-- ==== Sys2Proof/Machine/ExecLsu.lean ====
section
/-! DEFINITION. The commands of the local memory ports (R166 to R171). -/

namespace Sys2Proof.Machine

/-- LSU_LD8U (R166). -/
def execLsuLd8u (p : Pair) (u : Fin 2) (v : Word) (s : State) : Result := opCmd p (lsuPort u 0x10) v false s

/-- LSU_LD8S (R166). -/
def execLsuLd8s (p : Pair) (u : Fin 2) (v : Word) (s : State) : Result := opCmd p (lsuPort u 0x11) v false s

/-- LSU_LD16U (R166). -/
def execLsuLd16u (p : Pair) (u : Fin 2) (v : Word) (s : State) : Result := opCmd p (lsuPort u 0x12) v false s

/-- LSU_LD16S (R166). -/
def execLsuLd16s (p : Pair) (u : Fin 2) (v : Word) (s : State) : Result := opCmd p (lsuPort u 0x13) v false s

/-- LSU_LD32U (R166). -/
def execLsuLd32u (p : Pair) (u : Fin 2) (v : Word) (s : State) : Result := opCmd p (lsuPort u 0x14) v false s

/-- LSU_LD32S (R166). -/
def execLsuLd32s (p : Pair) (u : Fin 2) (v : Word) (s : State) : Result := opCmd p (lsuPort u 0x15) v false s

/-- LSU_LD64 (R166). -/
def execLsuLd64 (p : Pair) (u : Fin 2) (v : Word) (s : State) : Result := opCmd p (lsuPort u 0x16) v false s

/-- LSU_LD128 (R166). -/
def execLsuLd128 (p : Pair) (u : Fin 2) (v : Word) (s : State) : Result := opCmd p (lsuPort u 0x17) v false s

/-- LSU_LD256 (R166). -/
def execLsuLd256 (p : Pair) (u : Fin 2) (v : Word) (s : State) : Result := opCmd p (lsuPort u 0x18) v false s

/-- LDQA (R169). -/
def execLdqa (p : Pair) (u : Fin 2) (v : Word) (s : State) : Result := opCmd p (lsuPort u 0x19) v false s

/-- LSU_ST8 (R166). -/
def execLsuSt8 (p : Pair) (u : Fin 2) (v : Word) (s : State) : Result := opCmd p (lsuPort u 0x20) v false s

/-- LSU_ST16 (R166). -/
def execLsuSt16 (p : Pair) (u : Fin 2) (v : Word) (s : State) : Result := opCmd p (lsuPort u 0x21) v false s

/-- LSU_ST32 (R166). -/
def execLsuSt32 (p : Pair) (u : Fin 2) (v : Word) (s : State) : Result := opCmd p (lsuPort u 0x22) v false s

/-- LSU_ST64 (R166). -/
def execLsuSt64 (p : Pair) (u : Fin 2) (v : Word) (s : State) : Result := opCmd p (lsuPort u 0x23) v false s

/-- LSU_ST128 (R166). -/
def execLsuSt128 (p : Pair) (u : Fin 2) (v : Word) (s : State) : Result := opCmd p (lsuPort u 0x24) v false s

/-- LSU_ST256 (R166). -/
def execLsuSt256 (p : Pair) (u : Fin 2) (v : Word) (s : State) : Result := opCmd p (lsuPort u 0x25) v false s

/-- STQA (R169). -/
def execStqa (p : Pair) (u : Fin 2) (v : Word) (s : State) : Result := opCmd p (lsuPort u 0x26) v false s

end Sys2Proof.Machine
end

────────────────

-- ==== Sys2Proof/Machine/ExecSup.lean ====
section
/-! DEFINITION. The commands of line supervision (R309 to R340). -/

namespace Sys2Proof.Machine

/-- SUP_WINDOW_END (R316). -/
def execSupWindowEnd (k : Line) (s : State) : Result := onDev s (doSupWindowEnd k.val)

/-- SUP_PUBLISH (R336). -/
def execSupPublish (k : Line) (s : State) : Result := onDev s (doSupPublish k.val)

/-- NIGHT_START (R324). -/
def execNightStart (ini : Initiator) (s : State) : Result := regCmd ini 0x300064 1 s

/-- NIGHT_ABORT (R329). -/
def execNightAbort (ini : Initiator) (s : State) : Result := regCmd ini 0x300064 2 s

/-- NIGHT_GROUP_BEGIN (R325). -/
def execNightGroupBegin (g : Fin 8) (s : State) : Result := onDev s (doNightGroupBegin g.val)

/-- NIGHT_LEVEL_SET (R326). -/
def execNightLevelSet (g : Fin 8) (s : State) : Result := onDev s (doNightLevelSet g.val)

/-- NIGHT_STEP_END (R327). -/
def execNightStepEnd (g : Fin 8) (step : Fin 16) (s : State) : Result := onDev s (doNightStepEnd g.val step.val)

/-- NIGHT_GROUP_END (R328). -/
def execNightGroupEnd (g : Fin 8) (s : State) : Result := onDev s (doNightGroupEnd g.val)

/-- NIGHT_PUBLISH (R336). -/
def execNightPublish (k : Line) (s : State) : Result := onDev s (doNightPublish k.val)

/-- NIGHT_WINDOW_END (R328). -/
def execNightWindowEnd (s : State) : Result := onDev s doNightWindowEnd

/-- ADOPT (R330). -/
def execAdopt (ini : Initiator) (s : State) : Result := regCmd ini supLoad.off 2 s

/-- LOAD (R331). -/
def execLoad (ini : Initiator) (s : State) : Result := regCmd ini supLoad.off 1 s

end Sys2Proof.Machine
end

────────────────

#### The task
Reproduce exactly the lines above from the line with "-- ==== Sys2Proof/Machine/ExecLsu.lean" to the line with "def execLsuLd256 (p", including both, and add nothing.

#### Solution to this problem
-- ==== Sys2Proof/Machine/ExecLsu.lean ====
section
/-! DEFINITION. The commands of the local memory ports (R166 to R171). -/

namespace Sys2Proof.Machine

/-- LSU_LD8U (R166). -/
def execLsuLd8u (p : Pair) (u : Fin 2) (v : Word) (s : State) : Result := opCmd p (lsuPort u 0x10) v false s

/-- LSU_LD8S (R166). -/
def execLsuLd8s (p : Pair) (u : Fin 2) (v : Word) (s : State) : Result := opCmd p (lsuPort u 0x11) v false s

/-- LSU_LD16U (R166). -/
def execLsuLd16u (p : Pair) (u : Fin 2) (v : Word) (s : State) : Result := opCmd p (lsuPort u 0x12) v false s

/-- LSU_LD16S (R166). -/
def execLsuLd16s (p : Pair) (u : Fin 2) (v : Word) (s : State) : Result := opCmd p (lsuPort u 0x13) v false s

/-- LSU_LD32U (R166). -/
def execLsuLd32u (p : Pair) (u : Fin 2) (v : Word) (s : State) : Result := opCmd p (lsuPort u 0x14) v false s

/-- LSU_LD32S (R166). -/
def execLsuLd32s (p : Pair) (u : Fin 2) (v : Word) (s : State) : Result := opCmd p (lsuPort u 0x15) v false s

/-- LSU_LD64 (R166). -/
def execLsuLd64 (p : Pair) (u : Fin 2) (v : Word) (s : State) : Result := opCmd p (lsuPort u 0x16) v false s

/-- LSU_LD128 (R166). -/
def execLsuLd128 (p : Pair) (u : Fin 2) (v : Word) (s : State) : Result := opCmd p (lsuPort u 0x17) v false s

/-- LSU_LD256 (R166). -/
def execLsuLd256 (p : Pair) (u : Fin 2) (v : Word) (s : State) : Result := opCmd p (lsuPort u 0x18) v false s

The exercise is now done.